TASK:
Every line between the top of the data below and the line with "variable (s : State)", both ends included, must be retyped exactly.

DATA SHOWN:
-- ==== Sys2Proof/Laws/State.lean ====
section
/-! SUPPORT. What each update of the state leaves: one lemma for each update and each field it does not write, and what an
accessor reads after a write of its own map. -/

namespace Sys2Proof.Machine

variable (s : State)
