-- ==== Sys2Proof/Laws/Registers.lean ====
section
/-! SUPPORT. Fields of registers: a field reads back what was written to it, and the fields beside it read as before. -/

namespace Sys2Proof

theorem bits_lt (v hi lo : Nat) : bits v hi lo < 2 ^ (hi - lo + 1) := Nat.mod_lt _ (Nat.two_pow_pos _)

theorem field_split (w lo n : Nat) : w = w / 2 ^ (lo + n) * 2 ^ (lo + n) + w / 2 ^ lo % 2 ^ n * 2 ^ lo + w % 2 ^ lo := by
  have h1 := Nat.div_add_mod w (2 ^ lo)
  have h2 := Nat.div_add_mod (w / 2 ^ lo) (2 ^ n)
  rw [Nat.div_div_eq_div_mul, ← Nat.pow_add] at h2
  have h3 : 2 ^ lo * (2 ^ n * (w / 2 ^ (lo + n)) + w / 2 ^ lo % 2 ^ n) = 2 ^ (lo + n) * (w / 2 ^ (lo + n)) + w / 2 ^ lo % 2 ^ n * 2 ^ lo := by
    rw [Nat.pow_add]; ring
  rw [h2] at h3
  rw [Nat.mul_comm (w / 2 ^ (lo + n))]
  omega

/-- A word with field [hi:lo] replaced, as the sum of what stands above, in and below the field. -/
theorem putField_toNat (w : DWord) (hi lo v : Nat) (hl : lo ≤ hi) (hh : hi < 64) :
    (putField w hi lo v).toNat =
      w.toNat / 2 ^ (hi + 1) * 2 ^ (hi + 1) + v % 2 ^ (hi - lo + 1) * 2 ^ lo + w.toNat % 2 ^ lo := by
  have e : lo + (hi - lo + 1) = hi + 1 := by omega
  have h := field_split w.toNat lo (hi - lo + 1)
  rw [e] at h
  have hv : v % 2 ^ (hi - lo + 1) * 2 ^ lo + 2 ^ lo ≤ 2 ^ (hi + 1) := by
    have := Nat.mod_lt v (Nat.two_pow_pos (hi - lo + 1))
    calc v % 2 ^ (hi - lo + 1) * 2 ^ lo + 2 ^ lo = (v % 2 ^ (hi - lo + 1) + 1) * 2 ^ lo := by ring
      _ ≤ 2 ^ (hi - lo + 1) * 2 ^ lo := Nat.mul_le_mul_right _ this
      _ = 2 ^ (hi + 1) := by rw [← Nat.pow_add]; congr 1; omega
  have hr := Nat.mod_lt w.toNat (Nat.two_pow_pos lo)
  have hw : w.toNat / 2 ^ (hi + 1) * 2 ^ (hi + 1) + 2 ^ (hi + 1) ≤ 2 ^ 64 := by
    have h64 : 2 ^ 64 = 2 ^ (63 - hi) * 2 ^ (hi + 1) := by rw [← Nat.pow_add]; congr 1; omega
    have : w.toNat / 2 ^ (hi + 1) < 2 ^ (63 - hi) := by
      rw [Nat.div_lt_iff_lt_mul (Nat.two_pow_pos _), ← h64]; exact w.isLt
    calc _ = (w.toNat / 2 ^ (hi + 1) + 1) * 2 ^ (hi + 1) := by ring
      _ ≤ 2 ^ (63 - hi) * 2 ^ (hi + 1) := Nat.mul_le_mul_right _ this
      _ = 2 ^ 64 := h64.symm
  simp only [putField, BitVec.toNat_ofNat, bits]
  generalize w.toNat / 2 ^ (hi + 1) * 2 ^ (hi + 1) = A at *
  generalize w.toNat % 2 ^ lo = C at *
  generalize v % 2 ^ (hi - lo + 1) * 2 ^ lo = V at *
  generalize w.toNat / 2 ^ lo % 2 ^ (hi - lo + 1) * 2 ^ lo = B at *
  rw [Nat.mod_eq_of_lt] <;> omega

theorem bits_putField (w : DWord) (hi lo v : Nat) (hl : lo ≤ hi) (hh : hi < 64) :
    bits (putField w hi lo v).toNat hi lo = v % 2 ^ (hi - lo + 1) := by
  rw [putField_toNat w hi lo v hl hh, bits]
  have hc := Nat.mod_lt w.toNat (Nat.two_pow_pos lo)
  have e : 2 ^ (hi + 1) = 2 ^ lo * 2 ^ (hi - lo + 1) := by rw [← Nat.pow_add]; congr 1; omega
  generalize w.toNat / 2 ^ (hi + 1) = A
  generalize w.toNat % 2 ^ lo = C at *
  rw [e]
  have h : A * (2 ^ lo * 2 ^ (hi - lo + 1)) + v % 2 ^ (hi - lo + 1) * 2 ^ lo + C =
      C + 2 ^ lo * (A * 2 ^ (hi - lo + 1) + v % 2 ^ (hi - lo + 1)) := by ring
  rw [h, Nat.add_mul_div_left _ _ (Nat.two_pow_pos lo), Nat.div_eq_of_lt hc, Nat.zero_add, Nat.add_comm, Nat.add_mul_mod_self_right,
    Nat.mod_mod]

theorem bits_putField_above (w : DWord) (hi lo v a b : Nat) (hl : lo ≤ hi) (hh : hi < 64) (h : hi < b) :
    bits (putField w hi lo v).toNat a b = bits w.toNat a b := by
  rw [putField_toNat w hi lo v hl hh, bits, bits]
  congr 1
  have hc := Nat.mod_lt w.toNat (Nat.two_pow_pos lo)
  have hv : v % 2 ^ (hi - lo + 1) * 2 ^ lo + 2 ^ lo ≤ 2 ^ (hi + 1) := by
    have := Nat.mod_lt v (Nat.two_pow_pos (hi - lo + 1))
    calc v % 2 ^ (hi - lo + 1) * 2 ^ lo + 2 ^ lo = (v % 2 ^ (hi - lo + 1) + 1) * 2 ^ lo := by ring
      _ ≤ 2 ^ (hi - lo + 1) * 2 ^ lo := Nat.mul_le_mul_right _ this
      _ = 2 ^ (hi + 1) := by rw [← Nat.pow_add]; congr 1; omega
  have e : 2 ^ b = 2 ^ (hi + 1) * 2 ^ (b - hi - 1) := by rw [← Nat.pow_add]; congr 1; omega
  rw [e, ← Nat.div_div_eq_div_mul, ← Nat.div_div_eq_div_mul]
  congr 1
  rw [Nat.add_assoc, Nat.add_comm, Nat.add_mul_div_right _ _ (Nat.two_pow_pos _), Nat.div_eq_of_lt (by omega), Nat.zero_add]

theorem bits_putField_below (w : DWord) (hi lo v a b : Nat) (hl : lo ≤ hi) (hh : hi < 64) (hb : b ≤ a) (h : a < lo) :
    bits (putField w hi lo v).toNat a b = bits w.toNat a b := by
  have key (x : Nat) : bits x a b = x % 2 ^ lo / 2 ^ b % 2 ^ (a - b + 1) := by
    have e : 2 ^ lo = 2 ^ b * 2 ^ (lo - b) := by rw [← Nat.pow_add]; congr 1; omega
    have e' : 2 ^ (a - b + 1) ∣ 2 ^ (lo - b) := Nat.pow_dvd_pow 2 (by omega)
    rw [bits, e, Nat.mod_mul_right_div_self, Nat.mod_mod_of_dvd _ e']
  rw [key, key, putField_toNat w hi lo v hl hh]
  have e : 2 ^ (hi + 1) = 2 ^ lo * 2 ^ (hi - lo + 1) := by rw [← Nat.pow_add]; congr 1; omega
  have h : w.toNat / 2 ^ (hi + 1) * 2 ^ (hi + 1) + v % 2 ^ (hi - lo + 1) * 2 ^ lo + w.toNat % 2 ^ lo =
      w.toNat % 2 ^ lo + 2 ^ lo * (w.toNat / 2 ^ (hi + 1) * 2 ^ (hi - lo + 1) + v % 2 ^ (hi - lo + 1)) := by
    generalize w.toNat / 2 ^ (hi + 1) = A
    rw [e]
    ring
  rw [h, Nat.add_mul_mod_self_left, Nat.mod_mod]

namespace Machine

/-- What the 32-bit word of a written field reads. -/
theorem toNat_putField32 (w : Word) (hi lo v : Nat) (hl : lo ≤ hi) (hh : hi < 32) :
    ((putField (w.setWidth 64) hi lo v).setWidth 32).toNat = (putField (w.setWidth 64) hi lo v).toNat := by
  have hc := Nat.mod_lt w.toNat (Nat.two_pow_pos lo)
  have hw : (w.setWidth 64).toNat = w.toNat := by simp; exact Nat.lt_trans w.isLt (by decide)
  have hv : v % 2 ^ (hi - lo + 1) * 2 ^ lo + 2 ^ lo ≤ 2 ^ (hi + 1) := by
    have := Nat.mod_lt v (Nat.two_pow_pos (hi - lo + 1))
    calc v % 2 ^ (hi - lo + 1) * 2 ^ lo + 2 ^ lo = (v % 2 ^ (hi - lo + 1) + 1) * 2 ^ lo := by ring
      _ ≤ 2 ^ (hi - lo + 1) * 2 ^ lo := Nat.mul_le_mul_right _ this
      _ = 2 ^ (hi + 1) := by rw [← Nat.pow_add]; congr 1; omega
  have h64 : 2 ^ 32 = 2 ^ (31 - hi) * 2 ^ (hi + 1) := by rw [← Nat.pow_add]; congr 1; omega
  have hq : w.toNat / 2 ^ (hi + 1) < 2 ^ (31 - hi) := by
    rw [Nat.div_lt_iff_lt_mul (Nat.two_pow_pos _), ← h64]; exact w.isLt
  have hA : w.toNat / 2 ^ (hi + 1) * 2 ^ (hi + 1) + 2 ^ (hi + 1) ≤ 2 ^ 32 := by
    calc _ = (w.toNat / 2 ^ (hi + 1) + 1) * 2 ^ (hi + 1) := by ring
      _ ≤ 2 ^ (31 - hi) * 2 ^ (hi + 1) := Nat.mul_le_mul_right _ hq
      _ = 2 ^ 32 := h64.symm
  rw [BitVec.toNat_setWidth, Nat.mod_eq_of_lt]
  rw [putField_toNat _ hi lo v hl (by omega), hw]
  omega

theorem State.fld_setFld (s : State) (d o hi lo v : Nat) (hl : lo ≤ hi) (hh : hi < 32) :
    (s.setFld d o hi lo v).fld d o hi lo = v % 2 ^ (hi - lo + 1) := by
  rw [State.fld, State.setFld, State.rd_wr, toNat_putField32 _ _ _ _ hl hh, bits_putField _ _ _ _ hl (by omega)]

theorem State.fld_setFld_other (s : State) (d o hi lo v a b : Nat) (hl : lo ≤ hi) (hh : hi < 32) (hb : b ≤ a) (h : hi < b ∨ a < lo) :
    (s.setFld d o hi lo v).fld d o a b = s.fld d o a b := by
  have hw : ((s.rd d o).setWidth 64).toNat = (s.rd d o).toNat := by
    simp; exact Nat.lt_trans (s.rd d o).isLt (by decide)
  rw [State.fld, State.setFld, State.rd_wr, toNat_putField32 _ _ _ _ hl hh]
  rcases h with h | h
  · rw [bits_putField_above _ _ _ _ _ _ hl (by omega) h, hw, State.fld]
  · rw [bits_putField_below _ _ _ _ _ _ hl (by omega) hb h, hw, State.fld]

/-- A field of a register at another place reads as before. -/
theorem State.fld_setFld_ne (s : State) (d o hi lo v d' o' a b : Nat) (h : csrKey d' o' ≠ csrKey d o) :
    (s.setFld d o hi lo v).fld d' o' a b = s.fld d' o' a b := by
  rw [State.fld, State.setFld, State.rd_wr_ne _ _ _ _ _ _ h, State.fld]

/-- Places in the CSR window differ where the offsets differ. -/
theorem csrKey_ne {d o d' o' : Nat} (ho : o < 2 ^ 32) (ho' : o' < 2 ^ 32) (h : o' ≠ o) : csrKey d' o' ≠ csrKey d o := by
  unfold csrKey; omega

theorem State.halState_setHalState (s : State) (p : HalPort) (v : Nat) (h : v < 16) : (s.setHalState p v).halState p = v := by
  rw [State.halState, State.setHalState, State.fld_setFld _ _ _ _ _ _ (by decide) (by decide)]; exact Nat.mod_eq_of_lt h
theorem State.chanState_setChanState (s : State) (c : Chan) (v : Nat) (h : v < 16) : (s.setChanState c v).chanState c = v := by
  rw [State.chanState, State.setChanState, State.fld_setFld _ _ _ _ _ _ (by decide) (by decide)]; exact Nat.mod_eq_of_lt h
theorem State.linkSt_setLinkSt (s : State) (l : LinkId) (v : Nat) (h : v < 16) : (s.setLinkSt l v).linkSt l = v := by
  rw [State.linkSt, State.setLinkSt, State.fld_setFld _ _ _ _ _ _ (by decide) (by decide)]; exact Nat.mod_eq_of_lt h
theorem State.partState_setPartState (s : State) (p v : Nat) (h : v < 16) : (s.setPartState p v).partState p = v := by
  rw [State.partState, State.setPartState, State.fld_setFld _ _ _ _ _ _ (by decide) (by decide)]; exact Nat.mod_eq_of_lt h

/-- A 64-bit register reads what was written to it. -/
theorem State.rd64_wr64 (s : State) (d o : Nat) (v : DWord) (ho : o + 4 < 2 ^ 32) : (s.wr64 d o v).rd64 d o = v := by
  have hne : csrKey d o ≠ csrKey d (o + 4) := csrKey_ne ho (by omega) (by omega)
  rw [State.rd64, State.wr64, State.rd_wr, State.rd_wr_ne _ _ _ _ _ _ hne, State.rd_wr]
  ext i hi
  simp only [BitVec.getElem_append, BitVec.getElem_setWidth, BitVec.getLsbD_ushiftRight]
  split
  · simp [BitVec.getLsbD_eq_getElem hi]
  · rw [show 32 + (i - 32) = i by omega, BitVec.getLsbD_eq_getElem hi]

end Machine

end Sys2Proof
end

TASK RESULT:
-- ==== Sys2Proof/Laws/State.lean ====
section
/-! SUPPORT. What each update of the state leaves: one lemma for each update and each field it does not write, and what an
accessor reads after a write of its own map. -/

namespace Sys2Proof.Machine

variable (s : State)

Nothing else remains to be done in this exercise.